Gunmen have kidnapped three oil workers in the latest in a series of abductions in Nigeria's restive oil-rich Niger Delta. The Croatian Foreign Ministry says two of those kidnapped are from Croatia and the third is from Montenegro. Gilbert da Costa reports for VOA, an American oil worker was released Sunday, hours before the others were abducted.
The kidnapped oil workers were reportedly out drinking late Sunday, when gunmen stormed the bar in Nigeria's main oil city Port Harcourt, and kidnapped them.
No group has claimed responsibility, but kidnapping for ransom has become a fairly regular occurrence in Nigeria's troubled Delta region. Hostages are often released without harm after payment of ransom.
Tony Tamuno, a journalist in Port Harcourt, says the unprecedented rise in abductions has provoked speculations of a grand conspiracy to extort money.
"People are getting tired with the spate of kidnappings, not only in Port Harcourt, but in the Niger Delta region," he said. "Every other day, you hear, this person has been kidnapped, the next day, another person is released, the next day, someone else is kidnapped."
"And, people feel that maybe something is happening, and we are yet to be told the truth. Obviously, some people are benefiting. People now believe that something is happening, Mr. A or Mr. B could be benefiting from it," he added.

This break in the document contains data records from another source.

/-- An output bundle when bundle `d` meets a new partner: it holds no tunnel traffic for the old one, and a forwarded packet
whose other flits went with the reassembly buffer ends where it stands (R308; log 46). -/
def Bundle.cutOff (b : Bundle) (d : Nat) : Bundle :=
  let keep := (b.queue.filter (fun p => !(p.tunnels d))).map (fun p => if p.src.any (fun k => k / 16 == d) then { p with src := none } else p)
  { b with queue := keep.filter (fun p => !(p.flits.isEmpty && p.src.isNone)) }

/-- What R308 does when a bundle meets a new partner: everything held for the old one is discarded. -/
def State.newPartner (s : State) (l : Nat) (serial : Nat) : State :=
  let d := l / 8
  let old := s.get (LNK_PARTNER_SERIAL.SERIAL d)
  let s1 := s.put (LNK_PARTNER_SERIAL.SERIAL d) serial
  if old = 0 ∨ old = serial then s1
  else
    let s2 := (((List.range 6).filter (· != d)).foldl (fun s e => s.modBundle e (fun b => b.cutOff d)) s1).setBundle d { reports := (s.bundle d).reports }
    let s3 := (List.range 8).foldl (fun s p => s.modLink (8 * d + p) (fun k => { k with retry := [], replay := [] })) s2
    let s4 := if s3.on HST_BUDDY.VALID && s3.partner d == s3.get HST_BUDDY.COORD then s3.modCkp (fun c => { c with again := true }) else s3
    (s4.setF LNK_EVENT.PARTNER_CHANGED).linkRecord l 1 0x0A03

/-- IDENT_FLIT (steps 5 and 6 of Table 11.2, R306, R308); one with a bad codeword or CRC is discarded and counted (R309). -/
def execIdentFlit (l : Nat) (id : Ident) (s0 : State) : Out :=
  act s0 fun s0 =>
    let s := if l < 48 ∧ (s0.link l).train = .framed then s0.fecCount l id.fec else s0
    if (s.link l).train = .framed ∧ l < 48 ∧ (id.fec.isNone = true ∨ id.crc = false) then s.incSat (LNK_PORT_ERR.CRC l)
    else if (s.link l).train = .framed ∧ s.on LNK_COORD.VALID = true ∧ l < 48 then
      let s1 := s.put (LNK_BUNDLE_STATUS.PARTNER (l / 8)) id.coord
      if s.identOk l id then (s1.newPartner l id.serial).linkJoin l
      else (((s1.put (LNK_PORT_STATUS.STATE l) 5).modLink l (fun k => { k with train := .none })).setF
        LNK_EVENT.MISMATCH).linkRecord l 1 0x0A02
    else s

/-- The retrain time of a class in rack ticks (Table 11.1). -/
def retrainTicks (cls : Nat) : Nat :=
  if cls = 0 then 8000 else if cls = 1 then 20000 else if cls = 2 then 40000 else 400000

/-- LINK_TRAIN_TIMEOUT (R307). -/
def execLinkTrainTimeout (l : Nat) (s : State) : Out :=
  act s fun s =>
    let k := s.link l
    if k.train ≠ .none ∧ k.began + 2 * retrainTicks k.cls ≤ s.now ∧ l < 48
    then s.trainFail l else s

/-- RETRAIN_GAP_EXPIRE (R307): a link that has just gone DOWN waits for no gap. -/
def execRetrainGapExpire (l : Nat) (s : State) : Out :=
  act s fun s =>
    let ready := match (s.link l).gapFrom with
      | none => true
      | some t => decide (t + s.get LNK_RETRY_CTRL.RETRAIN_GAP ≤ s.now)
    if s.get (LNK_PORT_STATUS.STATE l) = 3 ∧ ready = true ∧ l < 48 then s.trainStart l else s

/-- A write of LNK_PORT_CTRL.RETRAIN (R307): TRIES clears and an attempt starts now. -/
def State.retrain (s : State) (l : Nat) : State :=
  if s.get (PWR_FN_CTRL.STATUS (96 + l)) = 2 ∧ (s.link l).out = false ∧ l < 48 then
    ((if s.get (LNK_PORT_STATUS.STATE l) = 2 then s.linkDown l else s).put (LNK_PORT_STATUS.TRIES l) 0).trainStart l
  else s

/-- PORT_RETRAIN (R307). -/
def execPortRetrain (_iss : Issuer) (l : Nat) (s : State) : Out := act s fun s => s.retrain l

/-- A write of LNK_PORT_CTRL.FENCE (R335). -/
def State.fencePort (s : State) (l : Nat) : State :=
  if l < 48 ∧ (s.link l).out = false then (s.setF (LNK_PORT_CTRL.FENCE l)).portOut l else s

/-- PORT_FENCE (R335). -/
def execPortFence (_iss : Issuer) (l : Nat) (s : State) : Out := act s fun s => s.fencePort l

/-- PORT_LOGIC_ERROR (R335). -/
def execPortLogicError (l : Nat) (s : State) : Out :=
  act s fun s => if l < 48 ∧ (s.link l).out = false then s.portOut l else s

/-- LANE_LOCK_LOST (R305, R311). -/
def execLaneLockLost (l ticks : Nat) (s : State) : Out :=
  act s fun s =>
    if s.get (LNK_PORT_STATUS.STATE l) = 2 ∧ 40 < ticks ∧ l < 48 then s.linkDown l
    else if (s.link l).train ≠ .none ∧ l < 48 then s.trainFail l
    else s

/-- PARTNER_SILENT (R311). -/
def execPartnerSilent (l ticks : Nat) (s : State) : Out :=
  act s fun s => if s.get (LNK_PORT_STATUS.STATE l) = 2 ∧ 4000 ≤ ticks ∧ l < 48 then s.linkDown l else s

/-! ## Meanings: flits -/

/-- TUNNEL_FLIT (R310, R313). -/
def execTunnelFlit (l : Nat) (raw : List Byte) (fec : Option Nat) (s : State) : Out :=
  act s fun s => s.rxFlit l raw fec 3 (fun s h p => s.rxSeq l h p)

/-- NULL_FLIT (R309, R314): ACK, credits and tunnel credits. -/
def execNullFlit (l : Nat) (raw : List Byte) (fec : Option Nat) (s : State) : Out :=
  act s fun s => s.rxFlit l raw fec 0 (fun s h _ =>
    (s.applyAck l (bits h 52 12)).modBundle (l / 8) (fun b =>
      (b.refund (bits h 18 3) (bits h 12 6)).refund 8 (bits h 4 8)))

/-- NAK_FLIT (R310). -/
def execNakFlit (l : Nat) (raw : List Byte) (fec : Option Nat) (s : State) : Out :=
  act s fun s => s.rxFlit l raw fec 2 (fun s h _ =>
    ((s.applyAck l (bits h 52 12)).modBundle (l / 8) (fun b => b.refund (bits h 18 3) (bits h 12 6))).startReplay l)

/-- Whether R316 gives the output to a channel: tunnel first, then VC3, then VC0 to VC2 round-robin. -/
def Bundle.turn (b : Bundle) (ch : Nat) : Bool :=
  if ch = 8 then true
  else if b.canSend 8 then false
  else if ch / 2 = 3 then true
  else if b.canSend 6 || b.canSend 7 then false
  else
    match [1, 2, 3].find? (fun i => b.canSend (2 * ((b.rrVc + i) % 3)) || b.canSend (2 * ((b.rrVc + i) % 3) + 1)) with
    | some i => ch / 2 == (b.rrVc + i) % 3
    | none => false

/-- The image of a flit on the wire with the credits it returns (Table 11.4). -/
def txImage (k : Link) (f : TxFlit) (c n : Nat) : List Byte :=
  mkFlit (flitHdr k.ackd f.lseq f.bseq (if f.ch = 8 then 0 else f.ch) c n f.pay.length (if f.ch = 8 then 3 else 1)) f.pay

/-- Whether a link has nothing but NULL flits to send: no channel may send, or its retry buffer is full, or the port is not
ON (R309, R310). -/
def State.linkIdle (s : State) (l : Nat) : Bool :=
  (List.range 9).all (fun c => !((s.bundle (l / 8)).canSend c)) || decide (512 ≤ (s.link l).retry.length) || s.get (PWR_FN_CTRL.STATUS (96 + l)) != 2

/-- A flit of a channel leaves on a link: a new flit takes the credits the bundle owes, and one sent again keeps those it had
(R313, R314, R334). -/
def State.sendFlit (s : State) (l ch : Nat) : State :=
  let k := s.link l
  match (s.bundle (l / 8)).next ch with
  | none => s
  | some (f, b) =>
    let cr := if f.cr.2 = 0 then b.creditOut else f.cr
    let n := (k.lseq + 1) % 4096
    let f1 : TxFlit := { f with lseq := n, cr := cr, sent := s.now, raw := [] }
    let image := txImage k f1 cr.1 cr.2
    (s.setBundle (l / 8) (if f.cr.2 = 0 then b.paid cr.1 cr.2 else b)).setLink l { k with
      lseq := n, retry := k.retry ++ [{ f1 with raw := image }], wire := image, since := min 63 (k.since + 1) }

More than 50 foreign workers have been seized in the Niger Delta since January, almost as many as for the whole of 2006. This represents a dramatic surge of violence across the remote creeks of the Delta.
Tamuno says accessing the mangrove swamps is a major challenge for the Nigerian security in dealing with the growing anarchy.

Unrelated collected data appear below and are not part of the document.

-- ==== Sys2Proof/Machine/Load.lean ====
section
/-! DEFINITION. Loading a Varern image: the checks, the claims and what a load that succeeds does (chapter 03, R65 to
R74, R217, R346, R351, R352). -/

namespace Sys2Proof.Machine

/-- The image being loaded, as it stands in the Wardrobe. -/
def State.imageAt (s : State) (a : Nat) : View := ⟨s.wrd, a⟩

/-- The image that a load keeps: a staged load keeps the resident one. -/
def State.kept (s : State) (staged : Bool) : Option Image := if staged then s.resident else none

/-- The outcome of a check: its code, DETAIL, and the amounts needed and available. -/
abbrev Refuse := Nat × Nat × Nat × Nat

/-- The load ends: its registers and the LOAD command that waits for it (Table 03.7, R384). A load that is accepted writes 0
to DETAIL (log 67). -/
def State.endLoad (s : State) (code detail need have_ : Nat) : State :=
  let ch := (s.load.bind (fun l => l.chan))
  let s1 := { ((((s.put FAB_LOAD_STATUS.STATE (if code = 0 then 5 else 6)).put FAB_LOAD_STATUS.REASON code).put FAB_LOAD_STATUS.DETAIL detail).clrF
    FAB_LOAD_CTRL.GO) with load := none }
  let s2 := if code = 0 then s1 else (s1.put FAB_LOAD_NEED.AMOUNT need).put FAB_LOAD_HAVE.AMOUNT have_
  match ch with
  | none => s2
  | some c => s2.finish c.1 c.2 code (detail * 2 ^ 32)

/-- Checks 2 and 3 (Table 03.6, R69, R70). They name no amount: NEED and HAVE take 0 (log 67). -/
def State.check23 (s : State) (l : Load) : Option Refuse :=
  let lim := s.wrdLimit
  let len := (s.imageAt l.addr).imageLength
  let clash := match s.kept l.staged with
    | none => false
    | some k => overlap l.addr len k.man.wrdBase k.man.wrdBytes || overlap l.addr len k.man.chestBase k.man.chestBytes
  if l.addr + 256 > lim ∨ l.addr + len > lim ∨ l.addr % 4096 ≠ 0 ∨ clash = true then some (0x15, 0, 0, 0)
  else if !l.staged && !(s.on FAB_STATUS.IDLE) then some (0x11, 0, 0, 0)
  else if l.staged && (s.active == 3 ||
      s.fab.micros.any (fun m => m.run.drawer == 3) || s.fab.next.any (fun r => r.drawer == 3)) then some (0x11, 0, 0, 0)
  else none

/-- Checks 4 and 5. They name no amount: NEED and HAVE take 0 (log 67). -/
def State.check45 (s : State) (l : Load) : Option Refuse :=
  ((s.imageAt l.addr).formCheck fnListed s.coord (s.dim 0, s.dim 1, s.dim 2)).map (fun x => (x.1, x.2, 0, 0))

/-- Checks 6 and 7 (R66). -/
def State.check67 (s : State) (l : Load) : Option Refuse :=
  let v := s.imageAt l.addr
  let slot := v.sigSlot
  let hash := ((List.range 4).map (fun h => leBytes 8 (s.word (SEC_KEYSLOT_HASH.reg slot h)).toNat)).flatten
  if !(Config.sm2Verify v.sigKey (sm3 v.signed) v.sigRs) then some (0x01, 0, 0, 0)
  else if slot ≥ 16 ∨ sm3 v.sigKey ≠ hash ∨ s.get (SEC_KEYSLOT_USE.IMAGE slot) ≠ 1 then some (0x02, slot, 0, 0)
  else none

/-- The lowest bit set in a mask. -/
def lowBit (m n : Nat) : Option Nat := (List.range n).find? (fun k => bit m k)

/-- The contexts granted. -/
def State.granted (s : State) : Nat := (List.range 16).countP (fun x => s.on (SYN_CTX_STATE.GRANTED x))

/-- The number of bits set in the low `n`. -/
def pop (m n : Nat) : Nat := (List.range n).countP (fun k => bit m k)

/-- Check 10 (also R87). -/
def State.rowCheck (s : State) (m : Manifest) : Option Refuse :=
  ((List.range 32).find? (fun ty => decide (s.get (TMAP_ROW_STATE.WIDTH ty) < m.rowWidth.getD ty 0))).map
    (fun ty => (0x06, ty, m.rowWidth.getD ty 0, s.get (TMAP_ROW_STATE.WIDTH ty)))

/-- Whether the Shelf region passes FAB_SHELF_LIMIT (check 12, also R87). -/
def State.shelfPast (s : State) (m : Manifest) : Bool :=
  decide (0 < m.shelfBytes) && decide (m.shelfBase + m.shelfBytes > s.get FAB_SHELF_LIMIT.BYTES)

/-- Checks 8 to 20. Of a region that does not fit, NEED takes the end address and HAVE the limit, also where it only overlaps
another (log 67). -/
def State.check820 (s : State) (l : Load) : Option Refuse :=
  let m := (s.imageAt l.addr).manifest
  let len := (s.imageAt l.addr).imageLength
  let k := s.kept l.staged
  let km := (k.map (fun i => i.man)).getD {}
  let lim := s.wrdLimit
  let ctxHave := s.granted - km.contexts
  if !(bit m.partMask (b2n s.isQ)) then some (0x05, 0, m.partMask, 2 ^ b2n s.isQ)
  else if m.loadKind ≠ b2n l.staged ∨ (l.staged = true ∧ (m.planeMask ≠ 8 ∨ m.chestBytes ≠ 0)) then some (0x12, 0, 0, 0)
  else match s.rowCheck m with
  | some r => some r
  | none =>
    match (List.range 1024).find? (fun t => decide (m.scratch.getD t 0 + km.scratch.getD t 0 > 786432)) with
    | some t => some (0x07, t, m.scratch.getD t 0, 786432 - km.scratch.getD t 0)
    | none =>
      if s.shelfPast m || overlap m.shelfBase m.shelfBytes km.shelfBase km.shelfBytes then
        some (0x08, 0, m.shelfBase + m.shelfBytes, s.get FAB_SHELF_LIMIT.BYTES)
      else if decide (0 < m.wrdBytes) && decide (m.wrdBase + m.wrdBytes > lim) || overlap m.wrdBase m.wrdBytes km.wrdBase km.wrdBytes ||
          overlap m.wrdBase m.wrdBytes km.chestBase km.chestBytes || overlap m.wrdBase m.wrdBytes l.addr len then
        some (0x09, 0, m.wrdBase + m.wrdBytes, lim)
      else if decide (0 < m.chestBytes) && decide (m.chestBase + m.chestBytes > lim) || overlap m.chestBase m.chestBytes m.wrdBase m.wrdBytes ||
          overlap m.chestBase m.chestBytes km.wrdBase km.wrdBytes || overlap m.chestBase m.chestBytes km.chestBase km.chestBytes ||
          overlap m.chestBase m.chestBytes l.addr len then
        some (0x0F, 0, m.chestBase + m.chestBytes, lim)
      else match lowBit (m.queueMask &&& km.queueMask) 64 with
      | some q => some (0x0A, q, m.queueMask, 2 ^ 64 - 1 - km.queueMask)
      | none =>
        if m.qstoreUnits > 128 - km.qstoreUnits then some (0x0B, 0, m.qstoreUnits, 128 - km.qstoreUnits)
        else if m.syncObjects > 4096 - km.syncObjects then some (0x0C, 0, m.syncObjects, 4096 - km.syncObjects)
        else match (List.range 48).find? (fun k => bit m.linkMask k && !(bit (s.get FAB_AVAIL_LINKS.IN_SERVICE) k)) with
        | some k => some (0x0D, k, m.linkMask, s.get FAB_AVAIL_LINKS.IN_SERVICE)
        | none =>
          match lowBit (m.redChannels &&& km.redChannels) 16 with
          | some c => some (0x0E, c, m.redChannels, 2 ^ 16 - 1 - km.redChannels)
          | none => if m.contexts > ctxHave then some (0x10, 0, m.contexts, ctxHave) else none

He said, "The security agencies are doing their best. The biggest handicap, or problem, I know they have is, going to the creeks, to go after the kidnappers or militants."
"The terrain is very difficult; the creek is very, very difficult to meander. And the boys who stay in the creeks have mastered the terrain very well, [so] that going after them will be something like a suicide mission," he continued.
An American engineer was released Saturday, having spent about four weeks in captivity. At least eight foreigners are still held by gunmen in the region.
The violence has paralyzed Nigeria's oil industry, slashing production by more than 20 percent. Nigeria, Africa's largest oil exporter lost more than $4 billion in oil revenues last year due to declining production.